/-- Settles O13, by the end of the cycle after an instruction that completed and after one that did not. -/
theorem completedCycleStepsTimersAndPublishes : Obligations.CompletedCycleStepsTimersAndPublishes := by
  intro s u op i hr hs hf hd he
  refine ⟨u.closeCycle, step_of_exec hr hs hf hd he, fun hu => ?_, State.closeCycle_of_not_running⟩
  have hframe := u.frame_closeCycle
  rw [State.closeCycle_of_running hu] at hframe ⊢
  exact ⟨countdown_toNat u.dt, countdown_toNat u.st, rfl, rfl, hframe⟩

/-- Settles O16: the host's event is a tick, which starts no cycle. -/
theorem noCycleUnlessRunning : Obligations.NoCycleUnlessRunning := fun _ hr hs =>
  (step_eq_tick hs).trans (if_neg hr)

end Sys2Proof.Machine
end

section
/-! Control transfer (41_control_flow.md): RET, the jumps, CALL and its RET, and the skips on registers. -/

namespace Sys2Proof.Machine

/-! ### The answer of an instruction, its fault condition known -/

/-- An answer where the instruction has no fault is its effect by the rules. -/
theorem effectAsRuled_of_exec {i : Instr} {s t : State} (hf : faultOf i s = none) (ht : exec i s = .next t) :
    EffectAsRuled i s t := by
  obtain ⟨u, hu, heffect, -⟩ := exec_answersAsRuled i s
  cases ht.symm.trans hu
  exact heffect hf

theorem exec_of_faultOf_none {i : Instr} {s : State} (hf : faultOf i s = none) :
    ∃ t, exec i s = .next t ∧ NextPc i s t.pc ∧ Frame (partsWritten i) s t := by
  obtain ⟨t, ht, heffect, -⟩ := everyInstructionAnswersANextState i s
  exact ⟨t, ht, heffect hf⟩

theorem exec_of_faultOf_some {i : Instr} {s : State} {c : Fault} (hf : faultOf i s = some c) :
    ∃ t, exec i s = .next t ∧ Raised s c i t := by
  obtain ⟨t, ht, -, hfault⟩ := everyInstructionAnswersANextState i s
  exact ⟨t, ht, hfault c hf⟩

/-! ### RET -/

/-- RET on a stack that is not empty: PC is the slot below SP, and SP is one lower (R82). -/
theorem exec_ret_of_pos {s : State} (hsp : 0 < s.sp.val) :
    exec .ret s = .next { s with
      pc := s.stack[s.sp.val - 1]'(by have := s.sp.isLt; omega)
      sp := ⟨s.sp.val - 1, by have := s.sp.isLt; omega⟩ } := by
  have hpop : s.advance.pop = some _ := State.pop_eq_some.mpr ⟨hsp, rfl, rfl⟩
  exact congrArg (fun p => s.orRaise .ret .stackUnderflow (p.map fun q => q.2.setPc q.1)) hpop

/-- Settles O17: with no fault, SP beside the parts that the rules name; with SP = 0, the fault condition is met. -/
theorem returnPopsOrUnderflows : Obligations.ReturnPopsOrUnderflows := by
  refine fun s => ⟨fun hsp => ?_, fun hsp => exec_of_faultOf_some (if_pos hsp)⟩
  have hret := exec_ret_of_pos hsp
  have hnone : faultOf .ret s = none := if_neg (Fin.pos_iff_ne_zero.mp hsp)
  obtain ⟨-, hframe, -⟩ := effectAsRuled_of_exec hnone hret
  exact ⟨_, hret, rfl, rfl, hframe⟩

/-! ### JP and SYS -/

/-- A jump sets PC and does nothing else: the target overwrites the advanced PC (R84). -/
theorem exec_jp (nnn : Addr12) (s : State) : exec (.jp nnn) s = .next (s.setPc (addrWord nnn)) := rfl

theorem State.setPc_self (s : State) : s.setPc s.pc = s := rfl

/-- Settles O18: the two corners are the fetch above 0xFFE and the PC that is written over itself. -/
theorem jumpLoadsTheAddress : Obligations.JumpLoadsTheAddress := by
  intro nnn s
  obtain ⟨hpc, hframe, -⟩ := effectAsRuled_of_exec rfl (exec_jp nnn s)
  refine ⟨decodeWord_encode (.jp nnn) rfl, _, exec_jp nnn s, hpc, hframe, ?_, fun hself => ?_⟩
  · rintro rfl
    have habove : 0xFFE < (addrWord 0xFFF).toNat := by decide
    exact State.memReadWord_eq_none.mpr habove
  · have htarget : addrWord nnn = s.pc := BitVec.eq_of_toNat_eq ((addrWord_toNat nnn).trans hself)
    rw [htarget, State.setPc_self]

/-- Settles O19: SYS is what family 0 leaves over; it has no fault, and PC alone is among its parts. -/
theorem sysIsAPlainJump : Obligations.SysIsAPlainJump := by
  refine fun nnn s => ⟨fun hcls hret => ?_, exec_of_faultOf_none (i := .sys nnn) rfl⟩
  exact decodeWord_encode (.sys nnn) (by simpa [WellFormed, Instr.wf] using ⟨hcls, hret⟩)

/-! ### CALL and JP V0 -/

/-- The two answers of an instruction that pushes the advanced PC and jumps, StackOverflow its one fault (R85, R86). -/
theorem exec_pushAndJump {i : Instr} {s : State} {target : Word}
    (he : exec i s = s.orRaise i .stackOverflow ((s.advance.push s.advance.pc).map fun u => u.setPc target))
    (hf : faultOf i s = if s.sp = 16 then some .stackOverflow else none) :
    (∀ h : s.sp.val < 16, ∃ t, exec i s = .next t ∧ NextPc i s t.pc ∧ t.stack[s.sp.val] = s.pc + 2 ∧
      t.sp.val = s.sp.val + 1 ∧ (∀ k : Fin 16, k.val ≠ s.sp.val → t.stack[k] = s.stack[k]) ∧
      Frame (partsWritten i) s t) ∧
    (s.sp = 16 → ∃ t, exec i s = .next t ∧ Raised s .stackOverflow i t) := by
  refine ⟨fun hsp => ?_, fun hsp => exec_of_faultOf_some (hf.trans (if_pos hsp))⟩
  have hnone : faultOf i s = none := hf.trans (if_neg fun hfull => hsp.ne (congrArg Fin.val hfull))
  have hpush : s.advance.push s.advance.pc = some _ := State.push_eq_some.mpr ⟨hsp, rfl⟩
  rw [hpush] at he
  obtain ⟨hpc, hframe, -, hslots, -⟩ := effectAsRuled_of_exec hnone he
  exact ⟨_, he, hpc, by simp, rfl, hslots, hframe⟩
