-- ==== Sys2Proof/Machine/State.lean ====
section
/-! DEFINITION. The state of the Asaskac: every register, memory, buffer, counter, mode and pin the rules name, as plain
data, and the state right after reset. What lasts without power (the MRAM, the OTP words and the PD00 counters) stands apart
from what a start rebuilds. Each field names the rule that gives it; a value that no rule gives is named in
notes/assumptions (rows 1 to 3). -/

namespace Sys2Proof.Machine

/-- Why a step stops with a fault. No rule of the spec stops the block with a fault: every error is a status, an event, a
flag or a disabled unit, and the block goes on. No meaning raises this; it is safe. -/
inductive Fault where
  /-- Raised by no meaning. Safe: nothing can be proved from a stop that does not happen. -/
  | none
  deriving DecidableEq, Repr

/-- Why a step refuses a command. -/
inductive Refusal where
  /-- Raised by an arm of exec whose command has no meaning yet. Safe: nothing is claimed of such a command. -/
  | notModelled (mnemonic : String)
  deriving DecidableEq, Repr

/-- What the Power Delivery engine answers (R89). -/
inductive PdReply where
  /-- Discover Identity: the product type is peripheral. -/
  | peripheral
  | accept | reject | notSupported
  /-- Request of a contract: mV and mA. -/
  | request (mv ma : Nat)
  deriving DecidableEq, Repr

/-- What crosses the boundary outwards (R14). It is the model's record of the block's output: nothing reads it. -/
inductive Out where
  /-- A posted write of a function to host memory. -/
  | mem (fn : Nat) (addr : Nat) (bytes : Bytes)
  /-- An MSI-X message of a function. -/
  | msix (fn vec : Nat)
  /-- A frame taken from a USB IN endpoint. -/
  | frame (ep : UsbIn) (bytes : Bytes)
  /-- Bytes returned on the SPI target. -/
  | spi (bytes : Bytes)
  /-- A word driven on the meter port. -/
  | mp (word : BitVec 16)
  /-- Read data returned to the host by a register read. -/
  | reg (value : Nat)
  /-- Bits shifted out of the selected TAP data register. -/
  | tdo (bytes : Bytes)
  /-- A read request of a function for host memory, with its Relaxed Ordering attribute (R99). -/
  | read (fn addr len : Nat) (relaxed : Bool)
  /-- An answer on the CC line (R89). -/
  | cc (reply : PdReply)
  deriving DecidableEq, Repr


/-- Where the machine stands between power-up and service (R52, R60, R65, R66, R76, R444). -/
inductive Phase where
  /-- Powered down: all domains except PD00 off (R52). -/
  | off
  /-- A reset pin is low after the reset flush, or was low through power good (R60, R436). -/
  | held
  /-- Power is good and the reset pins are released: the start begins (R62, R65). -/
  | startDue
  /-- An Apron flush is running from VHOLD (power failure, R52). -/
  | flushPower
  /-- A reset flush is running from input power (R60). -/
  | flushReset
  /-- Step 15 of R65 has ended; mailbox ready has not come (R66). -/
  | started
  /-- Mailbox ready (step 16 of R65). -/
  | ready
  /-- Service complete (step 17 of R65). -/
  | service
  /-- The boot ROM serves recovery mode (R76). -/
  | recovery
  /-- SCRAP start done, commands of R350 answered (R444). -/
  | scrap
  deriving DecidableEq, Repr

====

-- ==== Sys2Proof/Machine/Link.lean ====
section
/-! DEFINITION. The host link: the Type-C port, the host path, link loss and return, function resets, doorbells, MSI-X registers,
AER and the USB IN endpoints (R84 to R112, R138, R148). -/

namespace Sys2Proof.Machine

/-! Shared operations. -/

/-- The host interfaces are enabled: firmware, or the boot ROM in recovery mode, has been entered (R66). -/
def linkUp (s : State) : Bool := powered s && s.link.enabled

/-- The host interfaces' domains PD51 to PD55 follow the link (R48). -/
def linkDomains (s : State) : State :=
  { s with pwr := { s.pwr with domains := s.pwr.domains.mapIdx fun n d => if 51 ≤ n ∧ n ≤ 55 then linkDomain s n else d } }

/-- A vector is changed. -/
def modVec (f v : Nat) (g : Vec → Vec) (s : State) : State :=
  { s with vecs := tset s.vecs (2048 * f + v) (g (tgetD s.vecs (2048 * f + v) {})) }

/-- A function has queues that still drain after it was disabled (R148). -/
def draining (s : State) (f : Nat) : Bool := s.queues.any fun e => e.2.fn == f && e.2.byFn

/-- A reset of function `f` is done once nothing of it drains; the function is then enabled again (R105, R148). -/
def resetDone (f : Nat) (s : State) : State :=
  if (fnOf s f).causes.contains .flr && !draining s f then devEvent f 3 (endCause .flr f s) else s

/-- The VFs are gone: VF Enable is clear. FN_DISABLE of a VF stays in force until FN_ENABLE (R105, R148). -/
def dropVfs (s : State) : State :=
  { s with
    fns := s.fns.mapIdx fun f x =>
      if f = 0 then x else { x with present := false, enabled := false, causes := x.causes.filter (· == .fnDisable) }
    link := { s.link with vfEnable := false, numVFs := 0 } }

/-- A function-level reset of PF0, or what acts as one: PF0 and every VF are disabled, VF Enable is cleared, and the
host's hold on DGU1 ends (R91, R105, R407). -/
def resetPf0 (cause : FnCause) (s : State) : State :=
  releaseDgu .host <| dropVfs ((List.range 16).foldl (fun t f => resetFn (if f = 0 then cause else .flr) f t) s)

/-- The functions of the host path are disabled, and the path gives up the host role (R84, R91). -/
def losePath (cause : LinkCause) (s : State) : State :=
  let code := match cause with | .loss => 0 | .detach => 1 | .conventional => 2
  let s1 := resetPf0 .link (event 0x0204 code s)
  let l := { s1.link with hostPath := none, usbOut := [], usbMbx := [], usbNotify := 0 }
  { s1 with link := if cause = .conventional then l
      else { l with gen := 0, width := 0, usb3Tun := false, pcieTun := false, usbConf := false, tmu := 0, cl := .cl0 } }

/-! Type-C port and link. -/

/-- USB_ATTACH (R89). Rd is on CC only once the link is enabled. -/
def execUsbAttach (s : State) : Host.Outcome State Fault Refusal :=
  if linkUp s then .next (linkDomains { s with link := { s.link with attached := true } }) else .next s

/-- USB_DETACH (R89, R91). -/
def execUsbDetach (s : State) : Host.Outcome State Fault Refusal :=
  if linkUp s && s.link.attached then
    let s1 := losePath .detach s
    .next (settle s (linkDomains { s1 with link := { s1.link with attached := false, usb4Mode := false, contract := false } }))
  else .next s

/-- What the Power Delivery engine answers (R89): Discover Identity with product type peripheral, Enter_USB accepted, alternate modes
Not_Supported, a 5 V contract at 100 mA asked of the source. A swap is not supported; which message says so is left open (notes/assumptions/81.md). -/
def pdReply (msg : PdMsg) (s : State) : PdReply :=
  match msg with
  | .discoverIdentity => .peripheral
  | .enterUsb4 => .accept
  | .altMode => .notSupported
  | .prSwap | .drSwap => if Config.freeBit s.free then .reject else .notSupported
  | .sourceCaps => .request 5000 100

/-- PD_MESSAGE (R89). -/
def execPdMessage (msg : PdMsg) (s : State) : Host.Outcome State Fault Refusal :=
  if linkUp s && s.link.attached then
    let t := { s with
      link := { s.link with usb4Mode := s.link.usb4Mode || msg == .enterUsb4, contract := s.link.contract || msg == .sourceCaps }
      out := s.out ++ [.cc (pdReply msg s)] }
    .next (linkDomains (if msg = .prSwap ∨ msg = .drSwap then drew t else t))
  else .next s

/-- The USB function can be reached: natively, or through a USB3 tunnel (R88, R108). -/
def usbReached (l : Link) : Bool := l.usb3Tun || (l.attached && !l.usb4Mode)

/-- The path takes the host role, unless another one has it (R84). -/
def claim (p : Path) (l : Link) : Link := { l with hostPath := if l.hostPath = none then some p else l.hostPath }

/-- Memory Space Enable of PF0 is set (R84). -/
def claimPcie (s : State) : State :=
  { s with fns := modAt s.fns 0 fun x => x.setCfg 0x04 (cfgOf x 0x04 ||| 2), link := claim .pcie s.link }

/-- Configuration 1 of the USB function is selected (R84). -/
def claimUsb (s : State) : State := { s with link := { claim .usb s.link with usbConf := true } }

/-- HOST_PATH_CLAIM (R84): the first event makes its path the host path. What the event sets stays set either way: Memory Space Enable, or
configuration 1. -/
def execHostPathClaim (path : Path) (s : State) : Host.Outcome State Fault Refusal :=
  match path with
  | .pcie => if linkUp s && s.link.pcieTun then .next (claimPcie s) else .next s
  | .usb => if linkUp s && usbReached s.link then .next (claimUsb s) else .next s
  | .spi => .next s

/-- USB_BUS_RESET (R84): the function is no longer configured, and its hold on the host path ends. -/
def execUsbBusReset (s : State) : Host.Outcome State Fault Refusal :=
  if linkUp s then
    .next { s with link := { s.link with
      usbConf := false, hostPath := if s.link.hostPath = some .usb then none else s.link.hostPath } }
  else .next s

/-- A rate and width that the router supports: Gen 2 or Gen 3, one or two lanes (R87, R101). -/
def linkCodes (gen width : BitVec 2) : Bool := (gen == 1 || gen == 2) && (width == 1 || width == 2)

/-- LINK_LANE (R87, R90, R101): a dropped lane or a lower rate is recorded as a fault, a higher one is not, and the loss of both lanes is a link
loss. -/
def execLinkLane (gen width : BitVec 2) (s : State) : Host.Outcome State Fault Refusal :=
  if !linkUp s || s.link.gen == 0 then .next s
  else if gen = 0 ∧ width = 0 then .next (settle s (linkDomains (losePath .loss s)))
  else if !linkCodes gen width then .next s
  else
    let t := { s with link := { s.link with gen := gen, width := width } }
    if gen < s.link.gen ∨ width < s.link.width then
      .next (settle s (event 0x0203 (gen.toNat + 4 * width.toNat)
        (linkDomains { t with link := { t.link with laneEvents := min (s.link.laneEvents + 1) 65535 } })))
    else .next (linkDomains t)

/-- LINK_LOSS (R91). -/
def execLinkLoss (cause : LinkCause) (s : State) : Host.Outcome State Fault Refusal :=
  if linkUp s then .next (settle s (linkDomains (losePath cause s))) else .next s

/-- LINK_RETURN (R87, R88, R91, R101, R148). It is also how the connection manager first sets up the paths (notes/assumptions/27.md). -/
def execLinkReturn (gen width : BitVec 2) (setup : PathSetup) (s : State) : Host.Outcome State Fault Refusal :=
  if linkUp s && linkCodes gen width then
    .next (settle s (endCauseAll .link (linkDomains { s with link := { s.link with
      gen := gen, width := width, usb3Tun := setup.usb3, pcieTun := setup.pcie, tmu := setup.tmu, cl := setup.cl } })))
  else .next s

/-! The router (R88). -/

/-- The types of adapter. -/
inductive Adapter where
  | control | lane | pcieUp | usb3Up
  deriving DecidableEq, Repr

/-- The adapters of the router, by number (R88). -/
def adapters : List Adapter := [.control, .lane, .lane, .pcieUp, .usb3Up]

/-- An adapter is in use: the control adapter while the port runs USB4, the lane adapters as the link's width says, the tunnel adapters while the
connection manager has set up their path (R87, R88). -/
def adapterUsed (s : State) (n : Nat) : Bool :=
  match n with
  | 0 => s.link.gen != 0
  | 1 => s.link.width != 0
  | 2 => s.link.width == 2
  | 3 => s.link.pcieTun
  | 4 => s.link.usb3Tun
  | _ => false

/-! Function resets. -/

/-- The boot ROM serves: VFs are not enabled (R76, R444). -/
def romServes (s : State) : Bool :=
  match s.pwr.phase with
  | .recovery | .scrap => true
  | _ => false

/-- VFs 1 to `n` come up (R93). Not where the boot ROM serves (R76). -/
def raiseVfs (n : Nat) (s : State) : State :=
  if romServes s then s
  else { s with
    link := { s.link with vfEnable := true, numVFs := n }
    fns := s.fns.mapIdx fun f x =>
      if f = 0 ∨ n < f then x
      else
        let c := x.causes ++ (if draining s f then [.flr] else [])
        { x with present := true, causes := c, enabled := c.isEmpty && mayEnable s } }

====

◆ YOUR OBJECTIVE: Check each line in the entries above for the string "BitVec", then give the number of matching lines alone.

◆ SOLUTION: 5